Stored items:
-- ==== Sys2Proof/Machine/Dispatch.lean ====
section
/-! DEFINITION. The meaning of each command: one arm per constructor. -/

namespace Sys2Proof.Machine

open Sys2Proof
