-- ==== Sys2Proof/Safety.lean ====
section
/-! DEFINITION. What counts as a safe step and a safe run (no fault and no refusal), and the words in which the
statements say what a command changes and what it leaves alone. -/

namespace Sys2Proof

open Sys2Proof.Machine

/-- The outcome is a next state. -/
def Completes (o : Out State) : Prop := ∃ t, o = .next t

/-- Every command that waits names only units that the member has. -/
def Machine.State.pendingOk (s : State) : Bool := s.pending.all fun i => i.wf s.member

/-- k steps from s answer next states. -/
def SafeFor : Nat → State → Prop
  | 0, _ => True
  | k + 1, s => ∃ t, step s = .next t ∧ SafeFor k t

/-! ## Frames -/

/-- Outside thread t nothing differs: not the queue, not another thread, not a byte of any memory. -/
structure ThreadOnly (s u : State) (t : Tid) : Prop where
  rest : u = { s with threads := u.threads }
  others : ∀ i, i ≠ t → u.thr i = s.thr i

/-- The threads of two states differ at most in general registers, PC and the marks that an issue leaves. -/
def OnlyG (a b : Thread) : Prop := b = { a with g := b.g, busy := b.busy, pc := b.pc, ran := b.ran, step := b.step }

/-- The threads differ at most in PC and the marks that an issue leaves. -/
def OnlyPc (a b : Thread) : Prop := b = { a with pc := b.pc, ran := b.ran, step := b.step }

/-- Every general register but rd reads as before. -/
def OtherG (a b : Thread) (rd : Reg) : Prop := ∀ r : Reg, r ≠ rd → b.greg r = a.greg r

/-- The command completes with g[rd] = v (g0 stays zero) and PC past an instruction of 4 bytes, and nothing else
changes. -/
def WritesG (i : Instr) (s : State) (t : Tid) (rd : Reg) (v : Word) : Prop :=
  ∃ u, exec i s = .next u ∧ (u.thr t).greg rd = (if rd.val = 0 then 0 else v) ∧ OtherG (s.thr t) (u.thr t) rd ∧
    (u.thr t).pc = pcOf ((s.thr t).pc + 4) ∧ OnlyG (s.thr t) (u.thr t) ∧ ThreadOnly s u t

/-- The command completes with PC at a target, and nothing else changes. -/
def GoesTo (i : Instr) (s : State) (t : Tid) (pc : Word) : Prop :=
  ∃ u, exec i s = .next u ∧ (u.thr t).pc = pc ∧ OnlyPc (s.thr t) (u.thr t) ∧ ThreadOnly s u t

/-! ## Entries, lockups and refusals -/

/-- Thread t has entered the handler of its world (R130): EPC, ESTATUS, ECAUSE and EINFO of that bank are saved and its
other registers stand, the other bank stands, PC is its ENTRY, LEVEL and EL are 1, IE and NI 0; registers, return stack
and page registers are as before. -/
structure Enters (s u : State) (t : Tid) (code acc : Nat) (info epc : Word) : Prop where
  bank : (u.thr t).bank (s.thr t).world = { (s.thr t).bank (s.thr t).world with
    epc, estatus := (s.thr t).status &&& ~~~ 0x18#64, ecause := BitVec.ofNat 64 (code + 256 * acc), einfo := info }
  pc : (u.thr t).pc = ((s.thr t).bank (s.thr t).world).entry
  thread : u.thr t = { s.thr t with
    pc := (u.thr t).pc, level := true, ie := false, el := true, ni := false, elSince := (u.thr t).elSince
    bankO := if (s.thr t).world then (s.thr t).bankO else (u.thr t).bankO
    bankS := if (s.thr t).world then (u.thr t).bankS else (s.thr t).bankS
    ran := (u.thr t).ran, step := (u.thr t).step, blocked := none, long := none, walk := none, pcWait := false }
  others : ∀ i, i ≠ t → u.thr i = s.thr i
  cores : ∀ n, u.core n = if n = coreOf t then (s.core n).freeLong (tnum t) else s.core n
  rest : u = { s with threads := u.threads, cores := u.cores }

/-- The core of thread t has locked up with a cause (R142): no entry takes place, the lockup registers record it, the
core is marked faulted, its running constellation stops, and the thread's registers and PC stand. -/
structure LocksUp (s u : State) (t : Tid) (code : Nat) : Prop where
  lock : (u.core (coreOf t)).locked = true ∧ (u.core (coreOf t)).lockCause = code ∧ (u.core (coreOf t)).lockThread = tnum t ∧
    (u.core (coreOf t)).lockSealed = (s.thr t).world ∧
    (u.core (coreOf t)).lockPc = (if (s.thr t).world then 0 else (s.thr t).pc) ∧ (u.core (coreOf t)).lockTime = s.clk.sidereal
  faulted : Map.get false u.chart.faulted (coreOf t) = true
  stopping : ∀ c, (s.core (coreOf t)).member = some c → (s.con c).st = .running → (u.con c).st = .stopping
  thread : OnlyPc (s.thr t) (u.thr t) ∧ (u.thr t).pc = (s.thr t).pc
  others : ∀ i, i ≠ t → u.thr i = s.thr i
  memories : u.ls = s.ls ∧ u.mem = s.mem ∧ u.lsTag = s.lsTag ∧ u.memTag = s.memTag

/-- What a refused access of thread t, of a kind and with an address, gives a first-offender entry to record (R28, R30). -/
def Machine.State.offence (s : State) (t : Tid) (kind : Nat) (addr : Word) : FoeRec :=
  { issuer := tnum t, world := (s.thr t).world, level := (s.thr t).level, kind, addr := if (s.thr t).world then 0 else addr
    time := s.clk.sidereal }

/-- Thread t's access of a kind and an address counts as refused (R28, R30): the package's and the constellation's
counts go up by one unless they are full; an entry of the core that was free, with no other refusal in the same core cycle,
records it, and one that was held since an earlier cycle stands; nothing else changes outside the thread but what the model
remembers of the present core cycle. -/
structure CountsRefusal (s u : State) (t : Tid) (kind : Nat) (addr : Word) : Prop where
  package : u.keeper = { s.keeper with
    violPkg := if s.keeper.violPkg = BitVec.allOnes 48 then s.keeper.violPkg else s.keeper.violPkg + 1
    violNew := u.keeper.violNew, violAt := u.keeper.violAt }
  con : ∀ c, u.con c = if (s.core (coreOf t)).member = some c then
    { s.con c with viol := if (s.con c).viol = BitVec.allOnes 32 then (s.con c).viol else (s.con c).viol + 1
                   violNew := (u.con c).violNew, violAt := (u.con c).violAt } else s.con c
  foe : ∀ n, u.core n = if n = coreOf t then { s.core n with foe := (u.core n).foe } else s.core n
  first : (s.core (coreOf t)).foe.valid = false → (s.core (coreOf t)).foe.lateAt ≠ s.clk.ccycle →
    (u.core (coreOf t)).foe.valid = true ∧ (u.core (coreOf t)).foe.toFoeRec = s.offence t kind addr
  held : (s.core (coreOf t)).foe.valid = true → (s.core (coreOf t)).foe.since ≠ s.clk.ccycle →
    (u.core (coreOf t)).foe.valid = true ∧ (u.core (coreOf t)).foe.toFoeRec = (s.core (coreOf t)).foe.toFoeRec
  others : ∀ i, i ≠ t → u.thr i = s.thr i
  rest : u = { s with threads := u.threads, cores := u.cores, cons := u.cons, keeper := u.keeper }

end Sys2Proof
end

Task brief:
Working from the records above, write out verbatim only the lines from the line containing "structure ThreadOnly (s" through the line containing "The threads of".

Answer for this exercise:
structure ThreadOnly (s u : State) (t : Tid) : Prop where
  rest : u = { s with threads := u.threads }
  others : ∀ i, i ≠ t → u.thr i = s.thr i

/-- The threads of two states differ at most in general registers, PC and the marks that an issue leaves. -/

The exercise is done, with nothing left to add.